Are You Truly Out of Options?
Reverse mortgages have actually been around for quite a while. However, you stopped by AssetRover because you want to do something smart with your money! Likely, you are going to invest that money into real estate to get passive income, tax benefits, and a physical investment that you can pass to your children when you leave this world.
Is it a good idea to use a Reverse Mortgage for investment property cash? Click To Tweet You might have already tried the bank route via a traditional mortgage, HELOC, and Home Equity Loan and things just didn’t work out. They see your financial situation or credit situation and don’t see how you are going to pay that monthly fee. Reverse mortgages have fairly minimum requirements since they get your home if things go sour.

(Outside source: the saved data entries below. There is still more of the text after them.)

-- ==== Sys2Proof/Machine/Tick.lean ====
section
/-! DEFINITION. One core clock period with no command waiting (log entry 7): the start-up clear writes its next byte, and the
running intervals count down. An interval that runs out puts the command of its end into the queue. The ends that bring
something from outside (a byte's bits, the levels at the end of start-up, a silence on the link) are left to the sender. -/
namespace Sys2Proof.Machine

/-- The interval of the state counts timer ticks: a busy timeout or a poll interval (R74, R160). -/
def EngState.countsTicks : EngState → Bool
  | .busyWait | .pollWait => true
  | .idle | .lead | .shift | .gap | .unitEnd | .lag => false

/-- The interval count of the engine goes down at this core clock; `tick` says that a timer tick ends with it. -/
def Engine.counts (e : Engine) (tick : Bool) : Bool := decide (0 < e.interval) && (tick || !e.state.countsTicks)

/-- The command of the end of the engine's interval. -/
def Engine.endCommand (e : Engine) (c : Fin 4) : Option Instr :=
  match e.state with
  | .lead => some (if e.asserted then .leadEnd c else .selectAssertion c)
  | .busyWait => some (.busyTimeout c)
  | .gap => some (.gapEnd c)
  | .unitEnd => some (.unitEndComplete c)
  | .pollWait => some (.pollIntervalEnd c)
  | .lag => some (.lagEnd c)
  | .idle | .shift => none

/-- The engine after this core clock. -/
def Engine.afterClock (e : Engine) (tick : Bool) : Engine :=
  if e.counts tick then { e with interval := e.interval - 1 } else e

/-- The end of the engine's interval, if it falls at this core clock. -/
def Engine.runsOut (e : Engine) (c : Fin 4) (tick : Bool) : Option Instr :=
  if e.counts tick && decide (e.interval = 1) then e.endCommand c else none

/-- The timer after this core clock: its count goes down at each timer tick (R118). -/
def Timer.afterClock (t : Timer) (tick : Bool) : Timer :=
  if tick then { t with count := t.count.map (· - 1) } else t

/-- The expiry of timer n, if it falls at this core clock. -/
def Timer.runsOut (t : Timer) (n : Fin 4) (tick : Bool) : Option Instr :=
  if tick && decide (t.count = some 1) then some (.timerExpiry n) else none

/-- The commands of the intervals that run out at this core clock: timers, engines, the outbound UART character. -/
def State.runOuts (s : State) (tick : Bool) : List Instr :=
  allChannels.filterMap (fun n => (s.timer n).runsOut n tick)
    ++ allChannels.filterMap (fun c => (s.eng c).runsOut c tick)
    ++ (if s.link.txClocks = 1 then [.uartByteSent] else [])

/-- The start-up clear writes 00h at its next address; the write to address 8191 is a command (R5, log entry 12). -/
def State.clearNext (s : State) : State :=
  if s.clearPos + 1 < Config.memSize then { s with mem := s.mem.write s.clearPos 0, clearPos := s.clearPos + 1 } else s

/-- One core clock period in normal operation. -/
def State.countDown (s : State) : State :=
  let tick := decide (Config.clocksPerTick ≤ s.usPhase + 1)
  { s with
    usPhase := if tick then 0 else s.usPhase + 1
    timers := s.timers.map (·.afterClock tick)
    engs := s.engs.map (·.afterClock tick)
    link := { s.link with txClocks := s.link.txClocks - 1 }
    pending := s.pending ++ s.runOuts tick }

/-- One core clock period; nothing happens while RSTn is low or the clock is stopped (R1, R2). -/
def State.tick (s : State) : State :=
  if s.rstnLow || !s.clock then s
  else match s.phase with
    | .held => s
    | .startUp => s.clearNext
    | .running => s.countDown

end Sys2Proof.Machine
end

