/-! ### Frames and the receiver -/

/-- The CRC of the nine bytes of "123456789" is 29B1h (R14); a frame is SYNC, LEN, TAG, TYPE, the payload and the CRC over LEN to
payload, low byte first, 6 + LEN bytes in all (R13). -/
def Obligations.FramesAndCrc : Prop :=
  crcOf [0x31, 0x32, 0x33, 0x34, 0x35, 0x36, 0x37, 0x38, 0x39] = 0x29B1 ∧
  (∀ (crc : Half) (bit : Bool), crcBit crc bit = if (bit ^^ crc.getLsbD 15) = true then (crc <<< 1) ^^^ 0x1021 else crc <<< 1) ∧
  (∀ (tag typ : Byte) (p : List Byte), ∃ crc, crc = crcOf (natByte p.length :: tag :: typ :: p) ∧
    frameBytes tag typ p = [0xA5, natByte p.length, tag, typ] ++ p ++ [crc.setWidth 8, (crc >>> 8).setWidth 8] ∧
    (frameBytes tag typ p).length = 6 + p.length)

/-- A whole frame passed to a receiver in HUNT byte by byte is found, whatever its bytes, and is handed on once; the receiver is
back in HUNT (R15, R16, R17). -/
def Obligations.GoodFrameIsReceived : Prop :=
  ∀ (s : State) (tag typ : Byte) (p : List Byte), s.link.rx.state = .hunt → p.length ≤ 240 →
    (frameBytes tag typ p).foldl State.rxByte s =
      (s.setRx .hunting).goodFrame tag typ p (crcOf (natByte p.length :: tag :: typ :: p))

/-- A frame with any other CRC field is a check failure: it is discarded and counted, and the receiver is back in HUNT (R17). In
HUNT any byte but A5h is ignored (R15); a LEN above 240 is a format error at once (R16); a format error is counted, discards the
partial frame and returns to HUNT, and what breaks a frame does nothing in HUNT (R18, R19); the counters saturate at 65535
(R20). -/
def Obligations.ReceiverErrors : Prop :=
  (∀ (s : State) (tag typ lo hi : Byte) (p : List Byte), s.link.rx.state = .hunt → p.length ≤ 240 →
    (hi ++ lo : BitVec 16) ≠ crcOf (natByte p.length :: tag :: typ :: p) →
    ([0xA5, natByte p.length, tag, typ] ++ p ++ [lo, hi]).foldl State.rxByte s =
      { s with link := { s.link with rx := .hunting, checkFailures := satInc16 s.link.checkFailures } }) ∧
  (∀ (s : State) (b : Byte), s.link.rx.state = .hunt → b ≠ 0xA5 → s.rxByte b = s) ∧
  (∀ (s : State) (b : Byte), s.link.rx.state = .header → s.link.rx.got = [] → 240 < b.toNat → s.rxByte b = s.formatError) ∧
  (∀ s : State, s.formatError =
    { s with link := { s.link with rx := .hunting, formatErrors := satInc16 s.link.formatErrors } }) ∧
  (∀ s : State, s.breakFrame = if s.link.rx.state = .hunt then s else s.formatError) ∧
  (∀ n : Half, (satInc16 n).toNat = min 65535 (n.toNat + 1))

/-- Acceptance, replay and refusal (R22 to R25, R32, R42): a duplicate of the last accepted request is discarded before its
answer, replayed after it into a free place, and refused when there is none; another frame is accepted into a free place or
refused; a refusal is answered FULL, or dropped and counted. -/
def Obligations.AcceptanceReplayRefusal : Prop :=
  ∀ (s : State) (tag typ : Byte) (payload : List Byte) (crc : Half),
    (∀ e, s.link.replay = some e → e.tag = tag → e.crc = crc →
      (e.answer = none → s.goodFrame tag typ payload crc = s) ∧
      (∀ a p, e.answer = some a → s.freePlace = some p → s.goodFrame tag typ payload crc = { s with link := { s.link with
        places := s.link.places.set p.1 (.replayed a) p.2, answers := s.link.answers ++ [.place p] } }) ∧
      (∀ a, e.answer = some a → s.freePlace = none → s.goodFrame tag typ payload crc = s.refuse tag typ)) ∧
    ((∀ e, s.link.replay = some e → e.tag ≠ tag ∨ e.crc ≠ crc) →
      (∀ p, s.freePlace = some p → s.goodFrame tag typ payload crc = { s with
        link := { s.link with
          places := s.link.places.set p.1 (.request { tag := tag, typ := typ, payload := payload
                                                      claimHeld := decide (typ = 0x02) && s.claim.isSome }) p.2
          replay := some { tag := tag, crc := crc, place := p, answer := none }
          waiting := if s.interp = .idle then s.link.waiting else s.link.waiting ++ [p] }
        interp := if s.interp = .idle then .executing p .fresh else s.interp }) ∧
      (s.freePlace = none → s.goodFrame tag typ payload crc = s.refuse tag typ)) ∧
    (s.link.refusal = none → s.refuse tag typ = { s with link := { s.link with
      refusal := some { tag := tag, typ := if typ.toNat < 128 then typ + 0x80 else typ, payload := [0x01] }
      answers := s.link.answers ++ [.refusal] } }) ∧
    (s.link.refusal ≠ none → s.refuse tag typ = { s with link := { s.link with dropped := satInc16 s.link.dropped } }) ∧
    (∀ p, s.freePlace = some p → s.place p = .empty) ∧ (s.freePlace = none ↔ ∀ p, s.place p ≠ .empty)

/-! ### Bytes and edges at the link pins -/

/-- In UART mode a character with a high stop bit goes to the frame receiver, one with a low stop bit and a silence are format
errors inside a frame (R10, R18). That a silence is given as a command is the model's choice (log entry 27). -/
def Obligations.UartCharacters : Prop :=
  ∀ (s : State) (b : Byte), s.timed = true → s.straps.spi = false →
    exec (.uartCharacterComplete b true) s = .next (s.rxByte b).uartBoundary ∧
    exec (.uartCharacterComplete b false) s = .next s.breakFrame.uartBoundary ∧
    exec .silenceAbort s = .next s.breakFrame.uartBoundary

/-- A byte slot begins with the next unsent byte of the frame in progress, or with a frame that the boundary choice finds, or
with the idle fill; during start-up, no frame being in progress, with the fill (R6, R12). LSELn's edges begin and end a
transaction (R11); the rising edge is a format error inside a frame (R19), keeps the outbound frame, and ends the ignoring of a
transaction (R6). LSELN_FALL while LSELn is low and LSELN_RISE while it is high change nothing (the model's choice, log entry 5). -/
def Obligations.LselnEdges : Prop :=
  (∀ s : State, s.spi.lselnLow = false →
    exec .lselnFall s = if s.straps.spi = true ∧ s.rstnLow = false ∧ s.phase ≠ .held
      then .next (State.slotStart { s with spi := { s.spi with lselnLow := true } })
      else .next { s with spi := { s.spi with lselnLow := true } }) ∧
  (∀ s : State, s.spi.lselnLow = true → exec .lselnFall s = .next s) ∧
  (∀ s : State, s.spi.lselnLow = false → exec .lselnRise s = .next s) ∧
  (∀ s : State, s.spi.lselnLow = true → exec .lselnRise s = if s.live = true ∧ s.straps.spi = true
    then .next (State.breakFrame { s with spi := { lselnLow := false, ignored := false, slot := none } })
    else .next { s with spi := { lselnLow := false, ignored := false, slot := none } }) ∧
  (∀ s : State, s.phase = .running → s.slotStart = { s.frameBoundary with
    spi := { s.spi with slot := some (if s.frameBoundary.link.tx = none then .fill else .frameByte) } }) ∧
  (∀ s : State, s.phase ≠ .running → s.link.tx = none →
    s.slotStart = { s with spi := { s.spi with slot := some .fill } })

There Are Many Ways to Pull Equity Out of Your Property
In conclusion, no matter which alternative you look at, you have a physical piece of real estate that has equity in it. Your home is likely worth a substantial amount of money if you financed the property decades ago. A bank may agree to put a lien on your property again. Keep in mind, a lien does need to be paid off and with that, you will have a house payment again.
Sometimes a solution to an immediate problem is attractive, but in the long run, it may be detrimental to your financial success. A reverse mortgage could be a great way to get extra money to help you enjoy your life and still keep your house. If real estate investing is your interest, you may be better off looking at more traditional methods rather than a reverse mortgage for investment cash. Whatever you do, look at the long-term consequences of your decisions.
Please remember, reverse mortgages, lines of credit, and other financing can be complex. Decisions like these, usually life changing MAJOR decisions should never be made based on reading one blog post on the internet. PLEASE consult with your financial advisor, lender, attorney, and other trusted members of your network to make sure your decisions really meet your financial and life goals! You can also talk to a reverse mortgage counselor. HUD-approved housing counselors can be found at HUD’s counselor search page or calling HUD’s housing counselor referral line (1-800-569-4287).